# System of Diophatine equations $x_1,\ x_2,\ x_3,\ \ldots,\ x_n,\ y \in \mathbb{Z^+}$

Let $a_1,\ a_2,\ a_3,\ \ldots,\ a_n$ be distinct positive integers. Find $x_1,\ x_2,\ x_3,\ \ldots,\ x_n,\ y \in \mathbb{Z^+}$ such that: $$\left\{\begin{array}{rl}(x_1,x_2,\ldots,x_n)&=1\\ a_2x_1+a_3x_2+\cdots+a_nx_{n-1}+a_1 x_n & =y x_2\\ \cdots\cdots\cdots\cdots & = \cdots\cdots \\ a_n x_1+a_1 x_2+ \cdots + a_{n-1} x_n&=y x_n \end{array}\right.$$

How to solve this system equation ?

I am not good at diophantine equation and the problem above is so hard.
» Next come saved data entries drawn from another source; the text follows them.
-- ==== Sys2Proof/Laws/State.lean ====
section
/-! SUPPORT. The state's updates: what every field of the state holds after one, so that no proof unfolds a record update. -/

namespace Sys2Proof.Machine

/-! ## emit -/

@[simp] theorem State.emit_pending (s : State) (o : Out) : (emit s o).pending = s.pending := rfl
@[simp] theorem State.emit_draws (s : State) (o : Out) : (emit s o).draws = s.draws := rfl
@[simp] theorem State.emit_out (s : State) (o : Out) : (emit s o).out = s.out ++ [o] := rfl
@[simp] theorem State.emit_time (s : State) (o : Out) : (emit s o).time = s.time := rfl
@[simp] theorem State.emit_ptpLock (s : State) (o : Out) : (emit s o).ptpLock = s.ptpLock := rfl
@[simp] theorem State.emit_regs (s : State) (o : Out) : (emit s o).regs = s.regs := rfl
@[simp] theorem State.emit_fns (s : State) (o : Out) : (emit s o).fns = s.fns := rfl
@[simp] theorem State.emit_cores (s : State) (o : Out) : (emit s o).cores = s.cores := rfl
@[simp] theorem State.emit_routers (s : State) (o : Out) : (emit s o).routers = s.routers := rfl
@[simp] theorem State.emit_ident (s : State) (o : Out) : (emit s o).ident = s.ident := rfl
@[simp] theorem State.emit_transit (s : State) (o : Out) : (emit s o).transit = s.transit := rfl
@[simp] theorem State.emit_lostRouters (s : State) (o : Out) : (emit s o).lostRouters = s.lostRouters := rfl
@[simp] theorem State.emit_acks (s : State) (o : Out) : (emit s o).acks = s.acks := rfl
@[simp] theorem State.emit_goodRows (s : State) (o : Out) : (emit s o).goodRows = s.goodRows := rfl
@[simp] theorem State.emit_gridRows (s : State) (o : Out) : (emit s o).gridRows = s.gridRows := rfl
@[simp] theorem State.emit_grade (s : State) (o : Out) : (emit s o).grade = s.grade := rfl
@[simp] theorem State.emit_retired (s : State) (o : Out) : (emit s o).retired = s.retired := rfl
@[simp] theorem State.emit_chimes (s : State) (o : Out) : (emit s o).chimes = s.chimes := rfl
@[simp] theorem State.emit_chimeTime (s : State) (o : Out) : (emit s o).chimeTime = s.chimeTime := rfl
@[simp] theorem State.emit_pairs (s : State) (o : Out) : (emit s o).pairs = s.pairs := rfl
@[simp] theorem State.emit_watches (s : State) (o : Out) : (emit s o).watches = s.watches := rfl
@[simp] theorem State.emit_lanes (s : State) (o : Out) : (emit s o).lanes = s.lanes := rfl
@[simp] theorem State.emit_slices (s : State) (o : Out) : (emit s o).slices = s.slices := rfl
@[simp] theorem State.emit_tiers (s : State) (o : Out) : (emit s o).tiers = s.tiers := rfl
@[simp] theorem State.emit_wst (s : State) (o : Out) : (emit s o).wst = s.wst := rfl
@[simp] theorem State.emit_streams (s : State) (o : Out) : (emit s o).streams = s.streams := rfl
@[simp] theorem State.emit_engines (s : State) (o : Out) : (emit s o).engines = s.engines := rfl
@[simp] theorem State.emit_engRoutes (s : State) (o : Out) : (emit s o).engRoutes = s.engRoutes := rfl
@[simp] theorem State.emit_ports (s : State) (o : Out) : (emit s o).ports = s.ports := rfl
@[simp] theorem State.emit_chains (s : State) (o : Out) : (emit s o).chains = s.chains := rfl
@[simp] theorem State.emit_groups (s : State) (o : Out) : (emit s o).groups = s.groups := rfl
@[simp] theorem State.emit_strikeSeq (s : State) (o : Out) : (emit s o).strikeSeq = s.strikeSeq := rfl
@[simp] theorem State.emit_hqs (s : State) (o : Out) : (emit s o).hqs = s.hqs := rfl
@[simp] theorem State.emit_parts (s : State) (o : Out) : (emit s o).parts = s.parts := rfl
@[simp] theorem State.emit_partCmd (s : State) (o : Out) : (emit s o).partCmd = s.partCmd := rfl
@[simp] theorem State.emit_rings (s : State) (o : Out) : (emit s o).rings = s.rings := rfl
@[simp] theorem State.emit_recent (s : State) (o : Out) : (emit s o).recent = s.recent := rfl
@[simp] theorem State.emit_incarnation (s : State) (o : Out) : (emit s o).incarnation = s.incarnation := rfl
@[simp] theorem State.emit_sessions (s : State) (o : Out) : (emit s o).sessions = s.sessions := rfl
@[simp] theorem State.emit_defects (s : State) (o : Out) : (emit s o).defects = s.defects := rfl
@[simp] theorem State.emit_baseline (s : State) (o : Out) : (emit s o).baseline = s.baseline := rfl
@[simp] theorem State.emit_power (s : State) (o : Out) : (emit s o).power = s.power := rfl
@[simp] theorem State.emit_tamb (s : State) (o : Out) : (emit s o).tamb = s.tamb := rfl
@[simp] theorem State.emit_tests (s : State) (o : Out) : (emit s o).tests = s.tests := rfl
@[simp] theorem State.emit_testMs (s : State) (o : Out) : (emit s o).testMs = s.testMs := rfl
@[simp] theorem State.emit_testDone (s : State) (o : Out) : (emit s o).testDone = s.testDone := rfl
@[simp] theorem State.emit_lc (s : State) (o : Out) : (emit s o).lc = s.lc := rfl
@[simp] theorem State.emit_sec (s : State) (o : Out) : (emit s o).sec = s.sec := rfl
@[simp] theorem State.emit_hw (s : State) (o : Out) : (emit s o).hw = s.hw := rfl
@[simp] theorem State.emit_quiet (s : State) (o : Out) : (emit s o).quiet = s.quiet := rfl
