/-- Registers at rising offsets written one after the other read back. -/
theorem regGet_foldl_regSet (q base : Nat) (g : Nat → Word) (n : Nat) (s : State) :
    (∀ off, (∀ i, i < n → off ≠ base + 4 * i) →
      regGet ((List.range n).foldl (fun s i => regSet s q 0 (base + 4 * i) (g i)) s) q 0 off = regGet s q 0 off) ∧
    ∀ i, i < n → regGet ((List.range n).foldl (fun s i => regSet s q 0 (base + 4 * i) (g i)) s) q 0 (base + 4 * i) = g i := by
  induction n with
  | zero => exact ⟨fun _ _ => rfl, nofun⟩
  | succ n ih =>
    obtain ⟨ho, hs⟩ := ih
    simp only [List.range_succ, List.foldl_append, List.foldl_cons, List.foldl_nil]
    refine ⟨fun off h => ?_, fun i hi => ?_⟩
    · rw [regGet_regSet_off _ _ _ _ _ _ (h n (Nat.lt_succ_self n))]
      exact ho off fun i hi => h i (Nat.lt_succ_of_lt hi)
    · by_cases hn : i = n
      · subst hn
        exact regGet_regSet_same ..
      · rw [regGet_regSet_off _ _ _ _ _ _ (by omega)]
        exact hs i (by omega)

theorem foldl_regSet_form (q base : Nat) (g : Nat → Word) (l : List Nat) (s : State) :
    l.foldl (fun s i => regSet s q 0 (base + 4 * i) (g i)) s = { s with regs := (l.foldl (fun s i => regSet s q 0 (base + 4 * i) (g i)) s).regs } := by
  induction l generalizing s with
  | nil => rfl
  | cons i l ih => rw [List.foldl_cons, ih]; rfl

theorem strmRead_at (s : State) (q k : Nat) :
    let x := stream s k
    let t := strmCode ((List.range 16).foldl (fun s i => regSet s q 0 (0x300080 + 4 * i) (x.w i)) s) q 0
    t = { s with regs := t.regs } ∧ regGet t q 0 0x30001C = 0 ∧ ∀ i, i < 16 → regGet t q 0 (0x300080 + 4 * i) = x.w i := by
  intro x t
  refine ⟨?_, regGet_regSet_same .., fun i hi => ?_⟩
  · unfold t strmCode
    rw [foldl_regSet_form]
    rfl
  · unfold t strmCode
    rw [regGet_regSet_off _ _ _ _ _ _ (by omega)]
    exact (regGet_foldl_regSet q 0x300080 x.w 16 s).2 i hi

/-- A START refused with a code of its own leaves only that code and registers. -/
theorem refuseStart_form (s : State) (q k : Nat) (st : StrmSt) :
    let t := strmCode (refuseStream s q k st) q 2
    t = { s with streams := t.streams, regs := t.regs } := by
  intro t
  unfold t refuseStream
  dsimp only
  split <;> rfl

theorem refuseStart_sent (s : State) (q k : Nat) (st : StrmSt) :
    StreamSent (fun x => { x with st := st }) k s (strmCode (refuseStream s q k st) q 2) :=
  (refuseStream_sent s q k st).trans (.of_send (OnlyReports.regSet ..).sendWork)

/-- What the start of a copy leaves (R300). -/
theorem copyStart_spec (s : State) {q : Nat} (hq : q ≠ 0) (k : Nat) :
    let t := copyStart s q k
    (stream t k).st = .copying ∧ (stream t k).entry = (stream s k).entry ∧ OtherStreams s t k ∧
      t = { s with streams := t.streams, regs := t.regs } ∧ regGet t q 0 0x30001C = 0 := by
  have hv (kind : Nat) (u : State) : violate u q kind = { u with regs := (violate u q kind).regs } := by
    rw [violate, if_neg hq]
    rfl
  unfold copyStart
  extract_lets x src fits lenOk s1 s2 s3 s4 s5 t
  have h2 : s2 = { s1 with regs := s2.regs } := by
    unfold s2
    split
    · exact hv 2 s1
    · rfl
  have h3 : s3 = { s2 with regs := s3.regs } := by
    unfold s3
    split
    · rfl
    · exact hv 1 s2
  have h4 : s4 = { s3 with regs := s4.regs } := by
    unfold s4
    split
    · rfl
    · exact hv 1 s3
  have h5 : s5 = { s4 with regs := s5.regs } := by
    unfold s5
    split <;> rfl
  have h : s5 = { s1 with regs := s5.regs } := by rw [h5, h4, h3, h2]
  have ht : strmCode s5 q 0 = { s1 with regs := (strmCode s5 q 0).regs } := by
    show regSet s5 q 0 0x30001C 0 = _
    rw [h]
    rfl
  have hx (j : Nat) : stream (strmCode s5 q 0) j = stream s1 j := by
    rw [ht]
    rfl
  refine ⟨?_, ?_, fun j hj => (hx j).trans ((stream_setStream ..).trans (if_neg hj)), ?_, regGet_regSet_same ..⟩
  · rw [hx, show stream s1 k = _ from stream_setStream_same ..]
  · rw [hx, show stream s1 k = _ from stream_setStream_same ..]
  · rw [show t = _ from ht]
    rfl

theorem strmWrite_at {s : State} {q k : Nat} (h : strmBusy s q = false) (hk : streamKey s q (strmSel s q) = some k)
    (hi : (stream s k).isIdle = true) (ha : (stream s k).attached = 0) :
    strmWrite s q = strmCode (setStream s k { entry := (List.range 16).map (fun i => regGet s q 0 (0x300080 + 4 * i)), flights := (stream s k).flights }) q 0 := by
  refine (strmOp_at h hk _).trans (if_neg ?_)
  simp [Stream.attaching, hi, ha]

/-- The checks of a START of an idle stream, in order. -/
theorem strmStart_at {s : State} {q k : Nat} (h : strmBusy s q = false) (hk : streamKey s q (strmSel s q) = some k)
    (hi : (stream s k).isIdle = true) (ha : (stream s k).attached = 0) (lost : Bool) :
    strmStart s q lost = if lost then strmCode (refuseStream (reserveLost s) q k .badEntry) q 2
      else if (stream s k).bad false then strmCode (refuseStream s q k .badEntry) q 2
      else if cacheFull s (stream s k).engine then strmCode (refuseStream s q k .noRoom) q 2
      else copyStart s q k := by
  refine (strmOp_at h hk _).trans (if_neg ?_)
  simp [Stream.attaching, hi, ha]

theorem strm_notIdle {s : State} {q k : Nat} (h : strmBusy s q = false) (hk : streamKey s q (strmSel s q) = some k)
    (hi : (stream s k).isIdle = false ∨ (stream s k).attached ≠ 0) :
    strmWrite s q = strmCode s q 2 ∧ strmStart s q false = strmCode s q 2 := by
  have hc : (!(stream s k).isIdle || (stream s k).attaching) = true := by
    rcases hi with hi | ha
    · simp [hi]
    · by_cases hi : (stream s k).isIdle = true
      · simp [Stream.attaching, hi, ha]
      · simp [hi]
  exact ⟨(strmOp_at h hk _).trans (if_pos hc), (strmOp_at h hk _).trans (if_pos hc)⟩

/-- Settles O24: STRM_CMD while busy, beyond the grant, and on a stream of the grant. -/
theorem streamCommands : Obligations.StreamCommands := by
  intro s p n q
  have hq : q ≠ 0 := Nat.succ_ne_zero _
  have ew : exec (.strmWrite p) s = .next (strmWrite s q) := rfl
  have er : exec (.strmRead p) s = .next (strmRead s q) := rfl
  have es (l : Bool) : exec (.strmStart p l) s = .next (strmStart s q l) := rfl
  have ef : exec (.strmCmdFrel p n) s = .next (strmFrel s q n) := rfl
  refine ⟨fun hb => ⟨?_, ?_, ?_, ?_⟩, fun hb hk i hi => ?_, fun k hb hk => ?_⟩
  · rw [ew, strmWrite, strmOp_busy hb]
  · rw [er, strmRead, strmOp_busy hb]
  · rw [es, strmStart, strmOp_busy hb]
  · rw [ef, strmFrel, strmOp_busy hb]
  · refine ⟨_, ?_, strmBeyond_spec s hq⟩
    simp only [List.mem_cons, List.not_mem_nil, or_false] at hi
    rcases hi with rfl | rfl | rfl | rfl
    · rw [ew, strmWrite, strmOp_beyond hb hk]
    · rw [er, strmRead, strmOp_beyond hb hk]
    · rw [es, strmStart, strmOp_beyond hb hk]
    · rw [ef, strmFrel, strmOp_beyond hb hk]
  intro x
  refine ⟨fun hi => ?_, fun hi ha => ⟨_, ew, ?_⟩, ⟨_, er, ?_⟩, fun hi ha => ⟨_, es true, ?_⟩, fun hi ha hx => ⟨_, es false, ?_⟩,
    fun hi ha hx hc => ⟨_, es false, ?_⟩, fun hi => ?_, fun hi hc hf => ⟨_, ef, ?_⟩⟩
  · obtain ⟨h1, h2⟩ := strm_notIdle hb hk hi
    rw [ew, es, h1, h2]
    exact ⟨rfl, rfl⟩
  · rw [strmWrite_at hb hk hi ha]
    have hsame (y : Stream) : stream (strmCode (setStream s k y) q 0) k = y := stream_setStream_same ..
    refine ⟨rfl, fun j hj => (stream_setStream ..).trans (if_neg hj), regGet_regSet_same .., fun i hi => ?_, ?_⟩
    · rw [hsame]
      exact entry_w s q i hi
    · rw [hsame]
  · rw [strmRead, strmOp_at hb hk]
    exact strmRead_at s q k
  · rw [strmStart_at hb hk hi ha, if_pos rfl]
    have h := (StreamSent.of_send (k := k) (reserveLost_sendWork s)).trans (refuseStart_sent (reserveLost s) q k .badEntry)
    exact ⟨by rw [h.this]; rfl, h.others, h.kept'.1, regGet_regSet_same ..⟩
  · rw [strmStart_at hb hk hi ha, if_neg Bool.false_ne_true, if_pos hx]
    have h := refuseStart_sent s q k .badEntry
    exact ⟨by rw [h.this], h.others, refuseStart_form s q k _, regGet_regSet_same ..⟩
  · rw [strmStart_at hb hk hi ha, if_neg Bool.false_ne_true, if_neg (Bool.eq_false_iff.mp hx), if_neg (Bool.eq_false_iff.mp hc)]
    exact copyStart_spec s hq k
  · rw [ef, strmFrel, strmOp_at hb hk]
    exact congrArg _ (frelStream_idle (OnlyReports.regSet s q 0 0x30001C 0).sendWork q k n hi)
  · rw [strmFrel, strmOp_at hb hk]
    obtain ⟨h1, h2⟩ := frelStream_run (OnlyReports.regSet s q 0 0x30001C 0).sendWork q k n hi hc hf
    exact ⟨h2, h1⟩

end Sys2Proof.Machine
end

section
/-! PROOFS. Words of byte memories and of T2. -/

namespace Sys2Proof.Machine

open Sys2Proof.Claims

/-! ## Words of a byte memory -/

theorem Memory.word_toNat (m : List Host.Cell) (a : Nat) : (Memory.word m a).toNat =
    (Memory.byte m a).toNat + 256 * (Memory.byte m (a + 1)).toNat + 65536 * (Memory.byte m (a + 2)).toNat + 16777216 * (Memory.byte m (a + 3)).toNat := by
  have h0 := (Memory.byte m a).isLt
  have h1 := (Memory.byte m (a + 1)).isLt
  have h2 := (Memory.byte m (a + 2)).isLt
  have h3 := (Memory.byte m (a + 3)).isLt
  simp only [Memory.word, Memory.nat, BitVec.toNat_ofNat, Nat.mul_zero, Nat.add_zero, Nat.add_assoc, Nat.reduceAdd]
  omega

theorem Memory.word_congr {m m' : List Host.Cell} {a : Nat} (h : ∀ i, i < 4 → Memory.byte m' (a + i) = Memory.byte m (a + i)) :
    Memory.word m' a = Memory.word m a := by
  apply BitVec.eq_of_toNat_eq
  rw [Memory.word_toNat, Memory.word_toNat, h 1 (by decide), h 2 (by decide), h 3 (by decide), ← Nat.add_zero a, h 0 (by decide)]

theorem Memory.word_setWord_same (m : List Host.Cell) (a : Nat) (w : Word) : Memory.word (Memory.setWord m a w) a = w := by
  have hb (i : Nat) (hi : i < 4) : (Memory.byte (Memory.setWord m a w) (a + i)).toNat = w.toNat / 256 ^ i % 256 := by
    rw [Memory.byte_setWord, if_pos (by omega), Nat.add_sub_cancel_left, BitVec.toNat_ofNat]
  have h0 := hb 0 (by decide)
  apply BitVec.eq_of_toNat_eq
  rw [Nat.add_zero] at h0
  rw [Memory.word_toNat, hb 1 (by decide), hb 2 (by decide), hb 3 (by decide), h0]
  have := w.isLt
  omega

theorem Memory.byte_setWord_other (m : List Host.Cell) {a x : Nat} (w : Word) (h : x < a ∨ a + 4 ≤ x) :
    Memory.byte (Memory.setWord m a w) x = Memory.byte m x := by rw [Memory.byte_setWord, if_neg (by omega)]

theorem Memory.word_setWord_other (m : List Host.Cell) {a b : Nat} (w : Word) (h : b + 4 ≤ a ∨ a + 4 ≤ b) :
    Memory.word (Memory.setWord m a w) b = Memory.word m b :=
  Memory.word_congr fun _ hi => Memory.byte_setWord_other _ _ (by omega)

theorem Memory.byte_putWords_other (ws : List PWord) {x : Nat} : ∀ (m : List Host.Cell) (tg : Tab Bool) (a : Nat), x < a ∨ a + 4 * ws.length ≤ x →
    Memory.byte (Memory.putWords m tg a ws).1 x = Memory.byte m x := by
  induction ws with
  | nil => exact fun m tg a _ => rfl
  | cons w ws ih =>
    intro m tg a h
    rw [List.length_cons] at h
    rw [Memory.putWords, ih _ _ _ (by omega), Memory.byte_setWord_other _ _ (by omega)]

theorem Memory.tag_putWords_other (ws : List PWord) {x : Nat} : ∀ (m : List Host.Cell) (tg : Tab Bool) (a : Nat), x < a / 4 →
    Tab.get false (Memory.putWords m tg a ws).2 x = Tab.get false tg x := by
  induction ws with
  | nil => exact fun m tg a _ => rfl
  | cons w ws ih =>
    intro m tg a h
    rw [Memory.putWords, ih _ _ _ (by omega), Tab.get_set_other _ _ _ _ (by omega)]

/-- Words put in place read back, with their tags. -/
theorem Memory.putWords_read (ws : List PWord) : ∀ (m : List Host.Cell) (tg : Tab Bool) (a i : Nat) (w : PWord), ws[i]? = some w →
    Memory.word (Memory.putWords m tg a ws).1 (a + 4 * i) = w.val ∧ Tab.get false (Memory.putWords m tg a ws).2 (a / 4 + i) = w.poison := by
  induction ws with
  | nil => exact fun m tg a i w h => by simp at h
  | cons v ws ih =>
    intro m tg a i w h
    cases i with
    | zero =>
      obtain rfl : v = w := by simpa using h
      rw [Memory.putWords]
      constructor
      · rw [Memory.word_congr fun j hj => Memory.byte_putWords_other ws _ _ _ (by omega)]
        exact Memory.word_setWord_same ..
      · rw [Memory.tag_putWords_other ws _ _ _ (by omega)]
        exact Tab.get_set_same ..
    | succ i =>
      rw [Memory.putWords, show a + 4 * (i + 1) = a + 4 + 4 * i by omega, show a / 4 + (i + 1) = (a + 4) / 4 + i by omega]
      exact ih _ _ _ i w (by simpa using h)

/-! ## T2 through a frame -/

theorem t2SetWord_tiers (s : State) (p a : Nat) (w : PWord) : t2SetWord s p a w = { s with tiers := (t2SetWord s p a w).tiers } := by
  unfold t2SetWord
  split
  · rfl
  · split <;> rfl

theorem t2Write_tiers (ws : List PWord) : ∀ (s : State) (p a : Nat), t2Write s p a ws = { s with tiers := (t2Write s p a ws).tiers } := by
  induction ws with
  | nil => exact fun s p a => rfl
  | cons w ws ih =>
    intro s p a
    rw [t2Write, ih, t2SetWord_tiers]

/-- T2 with other contents. -/
def State.withT2 (s : State) (c : List Host.Cell × Tab Bool) : State := { s with tiers := { s.tiers with mem := c.1, tag := c.2 } }

/-- Where T2 keeps an address of a frame. -/
def t2Place (f a : Nat) : Nat := f * frameBytes + a % frameBytes

theorem t2SetWord_frame {s : State} {p f a : Nat} (w : PWord) (hf : frameOf s p a = some f) (hd : frameDead s f = false) :
    t2SetWord s p a w = s.withT2 (Memory.setWord s.tiers.mem (t2Place f a) w.val, Tab.set false s.tiers.tag (t2Place f a / 4) w.poison) := by
  unfold t2SetWord
  rw [hf]
  exact if_neg (Bool.eq_false_iff.mp hd)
• The first condition is redundant; if the $x_i$'s have a common factor we may divide through by that factor in all the other equations. – vadim123 May 21 '13 at 3:24

By inspection $x_1=x_2=\ldots=x_n=1,y=\sum a_i$ is a solution.
The system is underspecified, though, so there are other solutions, e.g. for $n=2$ $$x_2=a_2, y=a_1+x_1$$ is a solution for any choice of $x_1$ with $(x_1,a_2)=1$.